TASK ITEM
Return the following from the records below: each line, word for word, starting with the line that contains "that read 1 at" and going on through the line that contains "evaluation time and", with nothing outside that range.

Start of SOURCE DATA

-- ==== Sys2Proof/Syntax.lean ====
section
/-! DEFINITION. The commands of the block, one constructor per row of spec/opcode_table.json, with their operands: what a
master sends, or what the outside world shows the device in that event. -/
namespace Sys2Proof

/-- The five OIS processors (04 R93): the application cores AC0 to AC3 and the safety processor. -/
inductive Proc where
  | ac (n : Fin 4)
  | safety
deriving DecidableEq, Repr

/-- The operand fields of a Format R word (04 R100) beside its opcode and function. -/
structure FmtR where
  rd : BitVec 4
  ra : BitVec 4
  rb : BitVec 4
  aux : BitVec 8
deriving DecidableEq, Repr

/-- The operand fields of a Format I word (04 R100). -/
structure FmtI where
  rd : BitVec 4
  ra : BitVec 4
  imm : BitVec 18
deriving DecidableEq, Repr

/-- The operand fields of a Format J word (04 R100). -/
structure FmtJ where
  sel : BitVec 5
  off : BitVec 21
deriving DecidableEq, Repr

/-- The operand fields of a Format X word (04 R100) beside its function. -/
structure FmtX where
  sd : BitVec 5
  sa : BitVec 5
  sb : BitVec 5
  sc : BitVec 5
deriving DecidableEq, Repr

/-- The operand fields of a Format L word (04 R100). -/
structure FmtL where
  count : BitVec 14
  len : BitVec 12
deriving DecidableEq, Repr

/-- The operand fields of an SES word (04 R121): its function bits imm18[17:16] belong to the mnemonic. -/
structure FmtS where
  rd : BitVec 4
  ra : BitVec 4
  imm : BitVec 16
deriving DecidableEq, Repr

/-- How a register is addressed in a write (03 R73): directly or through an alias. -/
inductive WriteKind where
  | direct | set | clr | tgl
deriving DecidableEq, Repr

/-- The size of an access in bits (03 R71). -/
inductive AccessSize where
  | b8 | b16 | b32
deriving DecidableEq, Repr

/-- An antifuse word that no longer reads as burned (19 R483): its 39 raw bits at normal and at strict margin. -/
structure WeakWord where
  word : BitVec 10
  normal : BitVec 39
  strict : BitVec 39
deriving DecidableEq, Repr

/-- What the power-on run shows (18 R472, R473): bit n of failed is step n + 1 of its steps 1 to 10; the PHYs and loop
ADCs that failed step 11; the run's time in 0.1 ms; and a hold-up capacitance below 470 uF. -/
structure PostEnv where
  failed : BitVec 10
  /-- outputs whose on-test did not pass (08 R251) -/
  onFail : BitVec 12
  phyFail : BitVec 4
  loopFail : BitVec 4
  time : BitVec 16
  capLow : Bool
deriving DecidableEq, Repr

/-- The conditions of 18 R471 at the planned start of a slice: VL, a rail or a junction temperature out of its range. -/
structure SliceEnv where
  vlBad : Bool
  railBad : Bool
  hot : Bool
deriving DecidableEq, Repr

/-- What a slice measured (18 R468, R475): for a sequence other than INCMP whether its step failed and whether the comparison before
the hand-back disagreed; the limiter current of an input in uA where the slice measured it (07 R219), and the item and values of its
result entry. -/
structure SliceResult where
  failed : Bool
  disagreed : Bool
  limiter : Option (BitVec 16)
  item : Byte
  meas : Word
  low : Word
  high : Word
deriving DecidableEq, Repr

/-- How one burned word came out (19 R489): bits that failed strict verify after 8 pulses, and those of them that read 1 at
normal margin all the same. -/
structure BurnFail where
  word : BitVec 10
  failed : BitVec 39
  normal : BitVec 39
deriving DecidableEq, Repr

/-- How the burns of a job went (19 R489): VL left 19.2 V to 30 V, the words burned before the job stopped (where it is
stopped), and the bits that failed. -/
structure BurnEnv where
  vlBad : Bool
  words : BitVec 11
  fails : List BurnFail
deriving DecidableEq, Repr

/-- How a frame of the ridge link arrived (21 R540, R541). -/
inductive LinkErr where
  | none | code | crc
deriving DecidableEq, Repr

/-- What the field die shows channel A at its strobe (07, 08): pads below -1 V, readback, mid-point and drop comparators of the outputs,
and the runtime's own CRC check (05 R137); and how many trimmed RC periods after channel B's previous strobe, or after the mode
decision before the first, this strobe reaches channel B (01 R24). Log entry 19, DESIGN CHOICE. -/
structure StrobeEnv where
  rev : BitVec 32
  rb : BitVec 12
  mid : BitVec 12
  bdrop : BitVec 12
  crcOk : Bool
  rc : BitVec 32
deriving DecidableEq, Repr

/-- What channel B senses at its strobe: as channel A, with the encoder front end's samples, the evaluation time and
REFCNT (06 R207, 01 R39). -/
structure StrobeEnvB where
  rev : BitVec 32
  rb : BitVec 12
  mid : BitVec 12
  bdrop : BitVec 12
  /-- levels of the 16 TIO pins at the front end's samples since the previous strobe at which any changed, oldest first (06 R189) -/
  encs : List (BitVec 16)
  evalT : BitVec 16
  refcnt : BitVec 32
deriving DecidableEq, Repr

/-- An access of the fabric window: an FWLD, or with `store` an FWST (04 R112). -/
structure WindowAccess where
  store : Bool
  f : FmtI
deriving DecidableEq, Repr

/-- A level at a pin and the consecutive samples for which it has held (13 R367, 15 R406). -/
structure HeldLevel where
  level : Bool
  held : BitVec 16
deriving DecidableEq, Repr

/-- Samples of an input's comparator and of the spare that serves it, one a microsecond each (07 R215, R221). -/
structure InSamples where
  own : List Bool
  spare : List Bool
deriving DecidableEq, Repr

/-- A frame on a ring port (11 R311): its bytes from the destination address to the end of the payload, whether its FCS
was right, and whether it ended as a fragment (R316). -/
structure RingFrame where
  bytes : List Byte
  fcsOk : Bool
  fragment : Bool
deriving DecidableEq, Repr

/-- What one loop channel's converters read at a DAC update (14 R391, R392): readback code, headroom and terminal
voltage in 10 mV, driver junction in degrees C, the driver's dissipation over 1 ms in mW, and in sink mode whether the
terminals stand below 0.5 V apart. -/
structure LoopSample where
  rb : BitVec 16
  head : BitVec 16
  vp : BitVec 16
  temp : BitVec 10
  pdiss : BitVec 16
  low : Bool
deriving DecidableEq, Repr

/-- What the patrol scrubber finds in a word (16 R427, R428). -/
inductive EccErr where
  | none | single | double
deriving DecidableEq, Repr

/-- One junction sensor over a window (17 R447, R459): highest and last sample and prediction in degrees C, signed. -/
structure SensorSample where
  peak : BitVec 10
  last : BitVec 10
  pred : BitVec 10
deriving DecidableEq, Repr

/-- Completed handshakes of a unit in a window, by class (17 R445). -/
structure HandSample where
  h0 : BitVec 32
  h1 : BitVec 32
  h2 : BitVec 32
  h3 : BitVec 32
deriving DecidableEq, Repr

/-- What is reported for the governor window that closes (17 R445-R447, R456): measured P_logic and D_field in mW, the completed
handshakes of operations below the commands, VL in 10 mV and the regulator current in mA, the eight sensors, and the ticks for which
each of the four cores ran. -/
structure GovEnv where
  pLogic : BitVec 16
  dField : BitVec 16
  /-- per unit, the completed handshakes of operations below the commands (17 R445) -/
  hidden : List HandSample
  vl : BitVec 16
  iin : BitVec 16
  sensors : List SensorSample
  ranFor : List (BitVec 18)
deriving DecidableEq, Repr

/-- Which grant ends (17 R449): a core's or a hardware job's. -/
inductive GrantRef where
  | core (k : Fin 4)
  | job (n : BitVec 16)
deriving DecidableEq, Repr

End of SOURCE DATA
Start of SOURCE DATA

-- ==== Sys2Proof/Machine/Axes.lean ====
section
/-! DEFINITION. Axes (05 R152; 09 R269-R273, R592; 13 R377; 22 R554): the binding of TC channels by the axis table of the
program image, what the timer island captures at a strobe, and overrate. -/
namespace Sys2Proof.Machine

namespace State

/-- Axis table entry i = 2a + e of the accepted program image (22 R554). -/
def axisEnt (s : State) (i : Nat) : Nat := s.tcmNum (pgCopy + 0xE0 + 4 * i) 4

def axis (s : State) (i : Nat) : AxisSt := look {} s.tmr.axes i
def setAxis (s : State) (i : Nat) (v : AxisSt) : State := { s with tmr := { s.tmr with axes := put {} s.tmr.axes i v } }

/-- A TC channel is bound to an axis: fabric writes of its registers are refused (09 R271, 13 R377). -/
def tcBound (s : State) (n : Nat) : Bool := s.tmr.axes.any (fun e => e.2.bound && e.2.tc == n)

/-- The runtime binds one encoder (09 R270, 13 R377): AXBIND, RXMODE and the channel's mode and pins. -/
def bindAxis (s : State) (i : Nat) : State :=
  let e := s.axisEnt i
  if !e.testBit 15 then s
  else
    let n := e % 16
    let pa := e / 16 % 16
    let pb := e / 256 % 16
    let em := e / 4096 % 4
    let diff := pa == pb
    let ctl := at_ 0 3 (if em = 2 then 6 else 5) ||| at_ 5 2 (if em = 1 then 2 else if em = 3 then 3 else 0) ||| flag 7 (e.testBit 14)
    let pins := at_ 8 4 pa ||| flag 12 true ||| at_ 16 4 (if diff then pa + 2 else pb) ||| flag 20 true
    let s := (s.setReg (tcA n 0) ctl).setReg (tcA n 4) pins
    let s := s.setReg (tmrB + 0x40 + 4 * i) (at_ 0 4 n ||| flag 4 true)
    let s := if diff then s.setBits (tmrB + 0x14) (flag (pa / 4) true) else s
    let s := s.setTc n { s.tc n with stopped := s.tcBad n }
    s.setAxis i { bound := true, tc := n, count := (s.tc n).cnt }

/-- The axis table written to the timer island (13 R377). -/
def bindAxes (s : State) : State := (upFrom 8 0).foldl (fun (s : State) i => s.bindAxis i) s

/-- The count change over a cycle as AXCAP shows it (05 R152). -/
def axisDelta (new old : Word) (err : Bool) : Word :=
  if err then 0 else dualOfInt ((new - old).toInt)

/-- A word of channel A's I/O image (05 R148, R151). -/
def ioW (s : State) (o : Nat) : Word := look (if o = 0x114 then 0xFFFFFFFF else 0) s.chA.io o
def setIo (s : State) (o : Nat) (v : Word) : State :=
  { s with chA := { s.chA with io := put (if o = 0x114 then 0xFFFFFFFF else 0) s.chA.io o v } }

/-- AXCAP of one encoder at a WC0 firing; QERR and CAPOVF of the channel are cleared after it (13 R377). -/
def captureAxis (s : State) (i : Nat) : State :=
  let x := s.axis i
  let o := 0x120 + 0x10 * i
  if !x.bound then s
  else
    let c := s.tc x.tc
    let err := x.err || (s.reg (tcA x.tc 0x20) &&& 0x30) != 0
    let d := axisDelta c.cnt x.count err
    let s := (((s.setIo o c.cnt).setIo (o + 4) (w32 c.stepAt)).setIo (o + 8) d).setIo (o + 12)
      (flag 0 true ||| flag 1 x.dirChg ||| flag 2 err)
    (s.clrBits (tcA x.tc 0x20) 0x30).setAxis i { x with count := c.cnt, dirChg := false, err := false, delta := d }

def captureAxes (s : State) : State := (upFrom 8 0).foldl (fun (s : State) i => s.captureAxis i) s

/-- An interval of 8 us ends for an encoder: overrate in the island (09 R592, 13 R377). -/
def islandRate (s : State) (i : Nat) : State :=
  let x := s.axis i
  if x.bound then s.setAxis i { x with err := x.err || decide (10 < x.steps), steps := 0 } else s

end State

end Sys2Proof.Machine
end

End of SOURCE DATA

RESULT OF THE TASK
/-- How one burned word came out (19 R489): bits that failed strict verify after 8 pulses, and those of them that read 1 at
normal margin all the same. -/
structure BurnFail where
  word : BitVec 10
  failed : BitVec 39
  normal : BitVec 39
deriving DecidableEq, Repr

/-- How the burns of a job went (19 R489): VL left 19.2 V to 30 V, the words burned before the job stopped (where it is
stopped), and the bits that failed. -/
structure BurnEnv where
  vlBad : Bool
  words : BitVec 11
  fails : List BurnFail
deriving DecidableEq, Repr

/-- How a frame of the ridge link arrived (21 R540, R541). -/
inductive LinkErr where
  | none | code | crc
deriving DecidableEq, Repr

/-- What the field die shows channel A at its strobe (07, 08): pads below -1 V, readback, mid-point and drop comparators of the outputs,
and the runtime's own CRC check (05 R137); and how many trimmed RC periods after channel B's previous strobe, or after the mode
decision before the first, this strobe reaches channel B (01 R24). Log entry 19, DESIGN CHOICE. -/
structure StrobeEnv where
  rev : BitVec 32
  rb : BitVec 12
  mid : BitVec 12
  bdrop : BitVec 12
  crcOk : Bool
  rc : BitVec 32
deriving DecidableEq, Repr

/-- What channel B senses at its strobe: as channel A, with the encoder front end's samples, the evaluation time and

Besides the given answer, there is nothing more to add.